Minor International Public Company Limited (SET: MINT) announced that the Spanish Securities Market Commission (CNMV) has officially approved the company’s tender offer for the remaining shares from minor shareholders to delist Minor Hotels Europe & Americas (MHEA) from the Madrid, Barcelona, Bilbao, and Valencia stock exchanges. The offer will be executed via MHG Continental Holding (Singapore), a wholly owned subsidiary of MINT.

The tender offer is priced at €6.51 per share—representing a 0.8% premium to MHEA’s market price as of July 23, 2025. According to Bloomberg data, MHEA trades at 17.2 times forecasted 2025 earnings.

MINT, which already owns a 95.9% stake in MHEA, is looking to acquire the remaining 4.1% of shares—equivalent to roughly 18 million shares.

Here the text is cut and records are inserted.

-- ==== Sys2Proof/Laws/Conditioner.lean ====
section
/-! SUPPORT. The sampled inputs: what a channel's and the HOLD input's sample of a tick can do, in the terms of the
statements. -/

namespace Sys2Proof.Machine

theorem edgeTo_flipLevel (l : Level) : edgeTo (flipLevel l) = l.leaving := by cases l <;> rfl

theorem TrackerConfig.filterLength_eq (c : TrackerConfig) (ch : Channel) : c.filterLength ch = c.filterOf ch := by
  cases ch <;> rfl

theorem TrackerConfig.delivers_eq_true (c : TrackerConfig) (ch : Channel) (e : Edge) :
    c.delivers ch e = true ↔ c.Selects ch e := by
  cases ch <;> simp only [TrackerConfig.delivers, TrackerConfig.Selects, Bool.and_eq_true, decide_eq_true_eq,
    eq_comm (a := e)]

theorem ChannelState.canBegin_eq_true (c : ChannelState) (sample : Level) (now : Nat) :
    c.canBegin sample now = true ↔
      ∃ l, c.filtered = .level l ∧ c.sampled ≠ some now ∧ c.hold = none ∧ sample ≠ l := by
  unfold ChannelState.canBegin
  cases c.filtered <;> simp

/-- A sample already taken, or one that shows no change, leaves the HOLD input as it is. -/
theorem HoldInput.sample_same (h : HoldInput) (level : Level) (now : Nat)
    (hs : h.sampled = some now ∨ h.awaiting = none ∧ h.pin = level) : h.sample level now = (h, none) := by
  simp only [HoldInput.sample, if_pos hs]

/-- The first sample after a reset sets the HOLD input and shows no change. -/
theorem HoldInput.sample_first (h : HoldInput) (level : Level) (now : Nat) (hs : h.sampled ≠ some now)
    (ha : h.awaiting ≠ none) :
    h.sample level now = ({ pin := level, awaiting := none, sampled := some now }, none) := by
  simp [HoldInput.sample, hs, ha]

/-- A sample of the other level shows a change. -/
theorem HoldInput.sample_change (h : HoldInput) (level : Level) (now : Nat) (hs : h.sampled ≠ some now)
    (ha : h.awaiting = none) (hp : h.pin ≠ level) :
    h.sample level now = ({ pin := level, awaiting := none, sampled := some now }, some level) := by
  simp [HoldInput.sample, hs, ha, hp]

/-- A channel that delivers an edge completes its hold and hands the edge on. -/
theorem State.recognise_of_delivered (s : State) (ch : Channel) (n : Nat) (h : s.delivered ch = some n) :
    s.recognise ch = (s.completeHold ch).takeEdge ch n := by
  simp [State.recognise, h]

/-- A channel that delivers none only completes its hold. -/
theorem State.recognise_of_not_delivered (s : State) (ch : Channel) (h : s.delivered ch = none) :
    s.recognise ch = s.completeHold ch := by
  simp [State.recognise, h]

end Sys2Proof.Machine
end

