theorem exec_releaseLine_of_other {l : Line} (hother : (s.line l).owner ≠ some p) :
    exec (.releaseLine t p tag 0 [BitVec.ofNat 8 l.val]) s = .next
      (if (s.line l).placeOf p ≠ 0 then
        { s.answers t p tag .ok [] with lines := s.lines.set l ((s.line l).dropWaiter p) }
       else s.answers t p tag .notOwner []) := by
  simp only [exec, execReleaseLine, (parseLineBody_eq_some _ _).2 rfl]
  rw [State.request_of_admits h t tag {} l _ (fun h => nomatch h) rfl, State.onlyFrame_line, if_neg hother, placeOf_eq,
    State.onlyFrame_setLine_reply, State.onlyFrame_reply]

theorem exec_setLineMode_of_other {l : Line} (hother : (s.line l).owner ≠ some p) (run : Bool) :
    exec (.setLineMode t p tag 0 [BitVec.ofNat 8 l.val, if run then 3 else 1]) s = .next
      (s.answers t p tag .notOwner []) := by
  simp only [exec, execSetLineMode, (parseLineMode_eq_some _ _ _).2 rfl]
  rw [State.request_of_admits h t tag {} (l, run) _ (fun h => nomatch h) rfl, State.onlyFrame_line, if_neg hother,
    State.onlyFrame_reply]

theorem exec_setLineMode_of_owner {l : Line} (howner : (s.line l).owner = some p) {run : Bool} {x : LineState}
    {st : Status} (hmode : (s.line l).requestMode run = (x, st)) :
    exec (.setLineMode t p tag 0 [BitVec.ofNat 8 l.val, if run then 3 else 1]) s = .next
      { s.answers t p tag st [BitVec.ofNat 8 x.mode.code] with lines := s.lines.set l x } := by
  simp only [exec, execSetLineMode, (parseLineMode_eq_some _ _ _).2 rfl]
  rw [State.request_of_admits h t tag {} (l, run) _ (fun h => nomatch h) rfl]
  simp only [State.onlyFrame_line, if_pos howner, hmode, State.onlyFrame_setLine_reply]

end

/-- Settles O22, row by row. -/
theorem claimLineFollowsItsTable : Obligations.ClaimLineFollowsItsTable := by
  intro t p tag a s h
  refine ⟨fun hnone => ?_, fun howner => ?_, fun q howner hq => ⟨fun hwaits => ?_, fun hnot hfull => ?_,
    fun hnot hwait hroom => ?_⟩⟩
  · exact exec_claimLine_of_admits h t tag (LineState.claim_of_unowned hnone)
  · rw [exec_claimLine_of_admits h t tag (LineState.claim_of_owner howner), State.answers_line_same]
    rfl
  · rw [exec_claimLine_of_admits h t tag (LineState.claim_of_waiter howner hq hwaits), State.answers_line_same]
  · have hrefused : ¬(a.wait = true ∧ (s.line a.line).waiting.length < 3) := by
      rintro ⟨hwait, hroom⟩
      obtain hno | hthree := hfull
      · cases hwait.symm.trans hno
      · omega
    have hclaim := LineState.claim_of_other (a := a) howner hq hnot
    rw [if_neg hrefused] at hclaim
    rw [exec_claimLine_of_admits h t tag hclaim, State.answers_line_same]
    rfl
  · have hclaim := LineState.claim_of_other (a := a) howner hq hnot
    rw [if_pos ⟨hwait, hroom⟩] at hclaim
    exact exec_claimLine_of_admits h t tag hclaim

/-- Settles O23: the two rows of a port that does not own the line. -/
theorem releaseFromAnotherPortIsImmediate : Obligations.ReleaseFromAnotherPortIsImmediate := by
  intro t p tag l s h hother
  rw [exec_releaseLine_of_other h t tag hother]
  refine ⟨fun hwaits => ?_, fun hnot => ?_⟩
  · rw [if_pos (((s.line l).placeOf_ne_zero p).2 hwaits)]
    rfl
  · rw [if_neg (mt ((s.line l).placeOf_ne_zero p).1 hnot)]

/-- Settles O24: code 3 asks for RUN and code 1 for SAFE. -/
theorem setLineModeFollowsItsTable : Obligations.SetLineModeFollowsItsTable := by
  intro t p tag l s h
  refine ⟨fun hother m hm => ?_, fun howner => ⟨fun hsafe => ?_, fun hasked => ?_, fun hsafe => ?_,
    fun hasked => ?_⟩⟩
  · obtain rfl | rfl := hm
    · exact exec_setLineMode_of_other h t tag hother false
    · exact exec_setLineMode_of_other h t tag hother true
  · exact exec_setLineMode_of_owner h t tag howner (LineState.requestMode_run_of_safe hsafe)
  · have hexec := exec_setLineMode_of_owner h t tag howner (LineState.requestMode_run_of_asked hasked)
    rwa [State.answers_line_same] at hexec
  · have hexec := exec_setLineMode_of_owner h t tag howner (LineState.requestMode_safe_of_safe hsafe)
    rwa [State.answers_line_same, hsafe] at hexec
  · have hexec := exec_setLineMode_of_owner h t tag howner (LineState.requestMode_safe_of_asked hasked)
    rwa [LineState.safed_mode_of_asked hasked] at hexec

end Sys2Proof.Machine
end

section
/-! READ_SESSION and READ_LINES: their bodies as the layouts of Table 9-8 give them, and what a line's pin is driven to. -/

namespace Sys2Proof.Machine

/-! ### Packed fields -/

/-- Digits packed lowest first are the sum of each digit at its place. -/
theorem packDigits_eq_sum (base : Nat) : ∀ {n : Nat} (f : Fin n → Nat),
    packDigits base ((List.finRange n).map f) = ((List.finRange n).map fun i => f i * base ^ i.val).sum
  | 0, _ => rfl
  | n + 1, f => by
    have ih := packDigits_eq_sum base fun i : Fin n => f i.succ
    rw [List.finRange_succ, List.map_cons, List.map_map, packDigits]
    simp only [Function.comp_def]
    rw [ih, ← List.sum_map_mul_left, List.map_cons, List.map_map, List.sum_cons]
    simp only [Function.comp_def, Fin.val_zero, pow_zero, mul_one, Fin.val_succ, pow_succ]
    refine congrArg (fun xs : List Nat => f 0 + xs.sum) (List.map_congr_left fun i _ => ?_)
    ring

theorem toNat_mul_eq_ite (b : Bool) (n : Nat) : b.toNat * n = if b then n else 0 := by
  cases b
  · exact Nat.zero_mul n
  · exact Nat.one_mul n

theorem toNat_decide_mul (c : Prop) [Decidable c] (n : Nat) : (decide c).toNat * n = if c then n else 0 := by
  simp only [toNat_mul_eq_ite, decide_eq_true_eq]

theorem flagByte_decide (c : Prop) [Decidable c] : flagByte (decide c) = if c then 1 else 0 := by
  simp only [flagByte, decide_eq_true_eq]
  rfl

/-! ### The bodies -/

/-- The lines a port owns, bit by bit (R123). -/
theorem State.ownedBits_eq (s : State) (p : Port) :
    packDigits 2 (s.lines.cells.map fun l => (decide (l.owner = some p)).toNat) =
      ((List.finRange 16).map fun l => if (s.line l).owner = some p then 2 ^ l.val else 0).sum := by
  rw [Bank.cells_eq, List.map_map, packDigits_eq_sum]
  exact congrArg List.sum (List.map_congr_left fun l _ => toNat_decide_mul _ _)

/-- The port's places in the waiting lists, two bits a line (R123). -/
theorem State.waitingPlaces_eq (s : State) (p : Port) :
    packDigits 4 (s.lines.cells.map fun l => Machine.placeOf p l.waiting) =
      ((List.finRange 16).map fun l => (s.line l).placeOf p * 4 ^ l.val).sum := by
  rw [Bank.cells_eq, List.map_map, packDigits_eq_sum]
  simp only [Function.comp_def, State.lines_get, placeOf_eq]

/-- The OPEN sessions, bit by bit (R123). -/
theorem packDigits_allPorts (f : Port → Bool) :
    packDigits 2 (allPorts.map fun q => (f q).toNat) =
      (allPorts.map fun q => if f q then 2 ^ portCode q else 0).sum := by
  simp only [← toNat_mul_eq_ite, allPorts, List.map_cons, List.map_nil, List.sum_cons, List.sum_nil, packDigits,
    portCode]
  ring

theorem State.sessionBody_of_opened {s : State} {p : Port} {limit start : Nat}
    (h : (s.port p).session = .opened limit start) :
    s.sessionBody p =
      [1, (s.port p).epoch] ++ leBytes 2 limit ++
        [BitVec.ofNat 8 (s.port p).quota, BitVec.ofNat 8 (s.slotsWith fun e => decide (e.owner = p))] ++
        leBytes 2 ((List.finRange 16).map fun l => if (s.line l).owner = some p then 2 ^ l.val else 0).sum ++
        leBytes 4 ((List.finRange 16).map fun l => (s.line l).placeOf p * 4 ^ l.val).sum ++
        [if s.grant = some p then 1 else 0, optPortByte s.grant,
         BitVec.ofNat 8 ((allPorts.map fun q => if (s.port q).isOpen then 2 ^ portCode q else 0).sum)] := by
  simp only [State.sessionBody, h, State.entryCount_eq, State.ownedBits_eq, State.waitingPlaces_eq, flagByte_decide,
    packDigits_allPorts]

theorem State.linesBody_eq (s : State) :
    s.linesBody =
      ((List.finRange 16).flatMap fun l => (s.line l).shownBytes) ++ [if s.hold.pin = .low then 1 else 0] := by
  rw [State.linesBody, Bank.cells_eq, List.flatMap_map, State.holdAsserted, flagByte_decide]
  rfl

/-- A frame taken changes no field that READ_SESSION shows. -/
theorem State.onlyFrame_sessionBody {s : State} {p : Port} {limit start : Nat} (t : Nat)
    (h : (s.port p).session = .opened limit start) : (s.onlyFrame t p).sessionBody p = s.sessionBody p := by
  have hframe : ((s.onlyFrame t p).port p).session = .opened limit (max s.now t) := by
    simp [PortState.afterFrame, h]
  have hopen : ∀ q, ((s.onlyFrame t p).port q).isOpen = (s.port q).isOpen := fun q => by
    rw [State.onlyFrame_port]
    split
    · rename_i hq
      rw [PortState.afterFrame_isOpen, hq]
    · rfl
  rw [State.sessionBody_of_opened hframe, State.sessionBody_of_opened h]
  simp only [hopen, State.onlyFrame_port_self, PortState.afterFrame_epoch, PortState.afterFrame_quota]
  rfl

theorem State.onlyFrame_linesBody (s : State) (t : Nat) (p : Port) : (s.onlyFrame t p).linesBody = s.linesBody := by
  rw [State.linesBody_eq, State.linesBody_eq]
  simp only [State.onlyFrame_line]
  rw [show (s.onlyFrame t p).hold.pin = s.hold.pin from s.advanceTo_hold_pin t]

/-! ### The requests and the pin -/

theorem exec_readSession_of_admits {s : State} {p : Port} (h : s.Admits p) (t : Nat) (tag : Tag) :
    exec (.readSession t p tag 0 []) s = .next (s.answers t p tag .ok ((s.onlyFrame t p).sessionBody p)) := by
  rw [← State.onlyFrame_reply]
  exact congrArg Host.Outcome.next (State.request_of_admits h t tag {} () _ (fun h => nomatch h) rfl)

theorem exec_readLines_of_admits {s : State} {p : Port} (h : s.Admits p) (t : Nat) (tag : Tag) :
    exec (.readLines t p tag 0 []) s = .next (s.answers t p tag .ok (s.onlyFrame t p).linesBody) := by
  rw [← State.onlyFrame_reply]
  exact congrArg Host.Outcome.next (State.request_of_admits h t tag {} () _ (fun h => nomatch h) rfl)

theorem LineState.pin_of_run {l : LineState} (h : l.mode = .run) :
    l.pin = if (l.active = true ↔ l.polarity = .activeHigh) then .high else .low := by
  simp only [LineState.pin, h]
  cases l.active <;> cases l.polarity <;> rfl

/-- Settles O15: both requests only answer, with bodies that the frame itself leaves as they were. -/
theorem sessionAndLinesAreReadWithoutChange : Obligations.SessionAndLinesAreReadWithoutChange := by
  refine ⟨fun t p tag limit start s htakes hsession => ?_, fun t p tag s h => ?_, fun l =>
    ⟨fun hreleased => ?_, fun hsafe => ?_, LineState.pin_of_run⟩⟩
  · rw [exec_readSession_of_admits (.of_opened htakes hsession), State.onlyFrame_sessionBody t hsession,
      State.sessionBody_of_opened hsession]
    rfl
  · rw [exec_readLines_of_admits h, State.onlyFrame_linesBody, State.linesBody_eq]
    rfl
  · simp only [LineState.pin, hreleased]
  · obtain hsafe | hsafe := hsafe <;> simp only [LineState.pin, hsafe]

end Sys2Proof.Machine
end

section
/-! The lines' invariant line by line: what it asks of one line, given which ports are OPEN and whether lines may be in
RUN, and what each change of a line makes of it. -/

namespace Sys2Proof.Machine

/-! ### One line -/

/-- What the lines' invariant asks of one line (R93, R95, R97, R100, R103, R108). -/
structure LineState.InOrder (opened : Port → Prop) (mayRun : Prop) (l : LineState) : Prop where
  unowned : l.owner = none → l = LineState.released
  owned : ∀ p, l.owner = some p → l.mode ≠ .released
  quiet : l.mode ≠ .run → l.active = false ∧ l.pulse = .none
  running : l.mode = .run → mayRun
  asked : ∀ p, l.owner = some p → l.mode = .ready ∨ l.mode = .run → opened p
  fewWait : l.waiting.length ≤ 3
  onceEach : (l.waiting.map (·.port)).Nodup
  notOwner : ∀ w ∈ l.waiting, l.owner ≠ some w.port

theorem LineState.InOrder.released {opened : Port → Prop} {mayRun : Prop} :
    LineState.released.InOrder opened mayRun := by
  constructor <;> simp [LineState.released]

section
variable {opened opened' : Port → Prop} {mayRun mayRun' : Prop} {l l' : LineState}

theorem LineState.InOrder.mono (h : l.InOrder opened mayRun) (hopen : ∀ p, opened p → opened' p)
    (hrun : mayRun → mayRun') : l.InOrder opened' mayRun' :=
  { h with
    running := fun hm => hrun (h.running hm)
    asked := fun p hp hm => hopen p (h.asked p hp hm) }

/-- A line that is not RELEASED has an owner. -/
theorem LineState.InOrder.owner_ne_none (h : l.InOrder opened mayRun) (hm : l.mode ≠ .released) : l.owner ≠ none :=
  fun hn => hm (by rw [h.unowned hn]; rfl)

/-- What the walker can make of a line: it keeps its mode, and outside RUN, where no pulse is pending, everything. -/
theorem LineState.InOrder.walked (h : l.InOrder opened mayRun) (hw : l.Walked l') : l'.InOrder opened mayRun := by
  by_cases hm : l.mode = .run
  · have howned : l.owner ≠ none := h.owner_ne_none (by rw [hm]; decide)
    have hm' : l'.mode = .run := hw.mode.trans hm
    exact
      { unowned := fun hn => absurd (hw.owner ▸ hn) howned
        owned := fun _ _ => by rw [hm']; decide
        quiet := fun hq => absurd hm' hq
        running := fun _ => h.running hm
        asked := fun p hp _ => h.asked p (hw.owner ▸ hp) (.inr hm)
        fewWait := hw.waiting ▸ h.fewWait
        onceEach := hw.waiting ▸ h.onceEach
        notOwner := by
          rw [hw.waiting, hw.owner]
          exact h.notOwner }
  · rwa [hw.quiet hm (h.quiet hm).2]

/-- Outside RUN there is no pulse to end. -/
theorem LineState.InOrder.endPulse (h : l.InOrder opened mayRun) : l.endPulse.InOrder opened mayRun := by
  refine h.walked ⟨rfl, rfl, rfl, fun hm _ => ?_⟩
  obtain ⟨hactive, hpulse⟩ := h.quiet hm
  rw [LineState.endPulse, ← hactive, ← hpulse]

/-- An owned line that goes to another mode with nothing pending (R95). -/
theorem LineState.InOrder.leaveTo (h : l.InOrder opened mayRun) (hl : l.mode ≠ .released) {m : LineMode}
    (hm : m ≠ .released) (hrun : m = .run → mayRun')
    (hasked : m = .ready ∨ m = .run → ∀ p, l.owner = some p → opened' p) :
    (l.leaveTo m).InOrder opened' mayRun' where
  unowned hn := absurd hn (h.owner_ne_none hl)
  owned _ _ := hm
  quiet _ := ⟨rfl, rfl⟩
  running := hrun
  asked p hp hm := hasked hm p hp
  fewWait := h.fewWait
  onceEach := h.onceEach
  notOwner := h.notOwner

/-- A line that is in neither READY nor RUN is in order whoever is OPEN and whether or not lines may run. -/
theorem LineState.InOrder.of_resting (h : l.InOrder opened mayRun) (hready : l.mode ≠ .ready) (hrun : l.mode ≠ .run) :
    l.InOrder opened' mayRun' :=
  { h with
    running := fun hm => absurd hm hrun
    asked := fun _ _ hm => absurd hm (not_or.2 ⟨hready, hrun⟩) }

/-- A line withdrawn from RUN is in order whether or not lines may run (R104, R106). -/
theorem LineState.InOrder.withdraw (h : l.InOrder opened mayRun) : l.withdraw.InOrder opened mayRun' := by
  by_cases hm : l.mode = .run
  · rw [LineState.withdraw_eq, if_pos hm]
    exact h.leaveTo (by rw [hm]; decide) (by decide) (fun hr => nomatch hr) fun _ p hp => h.asked p hp (.inr hm)
  · rw [LineState.withdraw_eq, if_neg hm]
    exact { h with running := fun hr => absurd hr hm }

/-- A READY line enters RUN where lines may (R103). -/
theorem LineState.InOrder.enterRun (h : l.InOrder opened mayRun) (hrun : mayRun) :
    l.enterRun.InOrder opened mayRun := by
  rw [LineState.enterRun_eq]
  split
  · rename_i hm
    exact h.leaveTo (by rw [hm]; decide) (by decide) (fun _ => hrun) fun _ p hp => h.asked p hp (.inl hm)
  · exact h
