-- ==== Sys2Proof/Syntax.lean ====
section
/-! DEFINITION. The instructions of the HZ-8: one constructor for each row of spec/opcode_table.json. A word's
constructor holds the fields of its encoding (R38-R49), under the table's field names; a broadcast source is its own
type (R45), and a C word with FO = 1 carries its D word (R36). A row that no word encodes is an event of an agent of
the machine: its constructor holds what the rule leaves to the physical world or to the host. -/

namespace Sys2Proof

/-- The source S of a V broadcast word (R45): a constant c0-c31, a scalar s16-s31, or the literal word that follows. -/
inductive BSrc where
  | const (n : BitVec 5)
  | scalar (n : BitVec 4)
  | literal (w : W32)
deriving DecidableEq, Repr

/-- The three engine queues of a strand (R194). -/
inductive EngineQ where
  | V
  | D
  | C
deriving DecidableEq, Repr

/-- How a begun copy fails on data (R215). -/
inductive DataFault where
  /-- a rind does not match (0x0D) -/
  | rind
  /-- a ZB block beyond the declared ratio (0x0A) -/
  | expansion
  /-- an error response from a home (0x05) -/
  | error
deriving DecidableEq, Repr

/-- The header of a launch transport request (Table 22.4), less the constant magic: the tag is compared with the one the
hub computes (R394). -/
structure Header where
  version : Nat
  kind : Nat
  partition : Nat
  die : Nat
  session : Nat
  sequence : Nat
  tag : List Byte
deriving DecidableEq, Repr

/-- One change of the partition configuration by the SMP (R398). -/
inductive PartConfig where
  /-- PARTOF of a package core (die * 256 + core): owned by a partition or by none -/
  | core (n : Nat) (owner : Option Nat)
  /-- ROOT of a partition: the physical address of its level-1 table -/
  | root (part pa : Nat)
  /-- FHREC of a partition: the task address of its fault-handler record -/
  | handler (part : Nat) (record : Word)
  /-- TVEC and TPRIV of a partition's strands at dispatch (Table 1.4) -/
  | vector (part : Nat) (tvec tpriv : Word)
  /-- a far-domain window (Table 24.2) -/
  | window (w : Nat) (domain pkg : Nat)
  /-- a multicast group: its member packages (Table 24.2) -/
  | group (g : Nat) (members : List Nat)
deriving DecidableEq, Repr

/-- What a cold reset finds (R353, R388, R402, R413): the firmware stages with the measurement register each extends,
the number of the first stage whose signature fails (0: none), the package and domain number, the identity seed, the
settings of the time base, the Type 3 devices' capacities in bytes with the lanes negotiated, and the repairs. -/
structure BootImage where
  stages : List (Nat × List Byte)
  failing : Nat
  pkg : Nat
  domain : Nat
  seed : List Byte
  /-- Llyndan's certificate for the public key of the identity seed (R403) -/
  cert : List Byte
  ip6 : Bool
  ptpDomain : Nat
  devices : List Nat
  width : Nat
  /-- enumeration indexes of devices refused because they are not Type 3 (R388) -/
  refusedDevices : List Nat
  /-- package cells the cold-reset self-test fails (R353) -/
  failedCells : List Nat
  /-- tower banks (package cell * 16 + bank) whose STRONG a repair clears (R352) -/
  repairedBanks : List Nat
deriving DecidableEq, Repr

/-- What a remote package asks of a home of this package (R418). -/
inductive RemoteOp where
  | read (len : Nat)
  | write (data : List Byte)
  /-- a block of 256 bytes of a copy with its rind's CRC and address, and whether the page keeps rinds (R424) -/
  | block (data : List Byte) (crc : W32) (addr : BitVec 48) (keep : Bool)
  /-- an atomic of Table 14.2 with its operands -/
  | atomic (op : BitVec 4) (b e : Word)
deriving DecidableEq, Repr

/-- A request of another package (R418). -/
structure RemoteReq where
  source : Nat
  number : Nat
  pa : Nat
  op : RemoteOp
deriving DecidableEq, Repr
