/-- R321: the SPAWNs of a strand that are in flight act at their homes, whatever becomes of the strand. -/
def State.spawnsAct (s : State) (st : Strand) : State := st.spawning.foldl (fun s q => (s.spawnRecord q.die q.part q.va q.pa).2) s

/-- Ends the task of a strand: strands, fault-queue parts, deferrals, regions and outstanding work go, the record is
retired with its code, the successors are signalled (R245, R306, R323). -/
def State.endTask (s : State) (st : Strand) (rcode : Nat) (killed : Bool) : State :=
  let all := s.taskStrands st
  let s := s.leaveDomain ((all.find? (·.gidx == 0)).getD st) killed
  let s := all.foldl (fun s t => (((s.spawnsAct t).withdraw t.sid).endDeferrals t).drop t.sid) s
  let s := { s with net := s.net.map (AtomReq.orphan all), images := s.images.filter fun i => !(i.part == st.part && i.recVa == st.recAddr) }
  let s := (s.releaseRegions st killed).retireDue
  match s.recs.find? (fun r => r.part == st.part && r.va == st.recAddr) with
  | some r => s.retireRecord st r rcode (some st.charge) false killed
  | none => s

/-- R245: machine check 0x11 kills the task of a strand. -/
def State.machineCheck (s : State) (st : Strand) (cause : Nat) (w1 w2 : Word) : State :=
  let s := s.logFault st.part 0 cause st.closer st.taskNo st.placement w1 w2
  (s.endTask st 0x11 true).handlerSignal st.part

/-- R167: a nested fault kills the task. -/
def State.nestedFault (s : State) (st : Strand) (code : Nat) (at' : Word) : State :=
  (s.logFault st.part 1 0 0 st.taskNo st.placement at' (word code)).endTask st code true

end Sys2Proof.Machine
end

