/-- R171: window, loops, REP and STATUS come back, the stopped queue restarts with its faulting command performed again
(ACTION 0) or discarded (ACTION 1) unless a further fault of it is pending, and PC is TREC3. -/
def Strand.leaveTrap (st : Strand) : Strand :=
  let action := bf (st.sysv 0x040) 34 2
  let st := st.closeWindow 8
  let st := st.popFrame
  let st := { st with loops := lpsWrite st.heldLoops (st.sysv 0x045), heldLoops := [],
                      rep := RepState.ofWord (st.sysv 0x044), afterCall := none, stall := none, jobs := [], moved := 0, boundary := false }
  let st := st.setSys 0x001 (st.sysv 0x046 &&& 0x1F07)
  let st := match srcQueue (bf (st.sysv 0x040) 32 2) with
    | some q =>
      let v := if action == 1 then (st.queue q).dropCmd st.trapped else st.queue q
      st.setQueue q { v with stopped := st.pend.any fun p => p.src == bf (st.sysv 0x040) 32 2, cur := v.cur.map fun c : Cmd => ({ c with since := st.cyc } : Cmd) }
    | none => st
  { st with pc := st.sysv 0x043 }

/-- ERET (R171): outside a handler fault 0x03; ACTION 2 ends the task. -/
def State.eret (s : State) : WRes :=
  if !s.st.intrap then flt 0x03 0
  else if bf (s.st.sysv 0x040) 34 2 == 2 then
    let code := bf (s.st.sysv 0x040) 0 8
    .ok ((s.logFault s.st.part 2 0 0 s.st.taskNo s.st.placement (s.st.sysv 0x041) (word code)).endTask s.st code true)
  else s.awaitJobs 0 s.st.popJobs (.ok { s with st := s.st.leaveTrap })

end Sys2Proof.Machine
end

The tender offer period is set from July to September 2025, pending regulatory procedures and fulfillment of tender conditions.

CGS International Securities (Thailand) (CGSI) notes that the deal would require an outlay of approximately THB 4.4 billion, which would increase MINT’s net gearing from 83% to 88% by the end of the second quarter of 2025—a level still seen as manageable by the analyst.

Following this, the brokerage firm maintains a positive outlook on MINT’s business trajectory, reiterating an ‘Add’ recommendation with a target price of THB 34, based on 8.2 times forecast 2026 EV/EBITDA.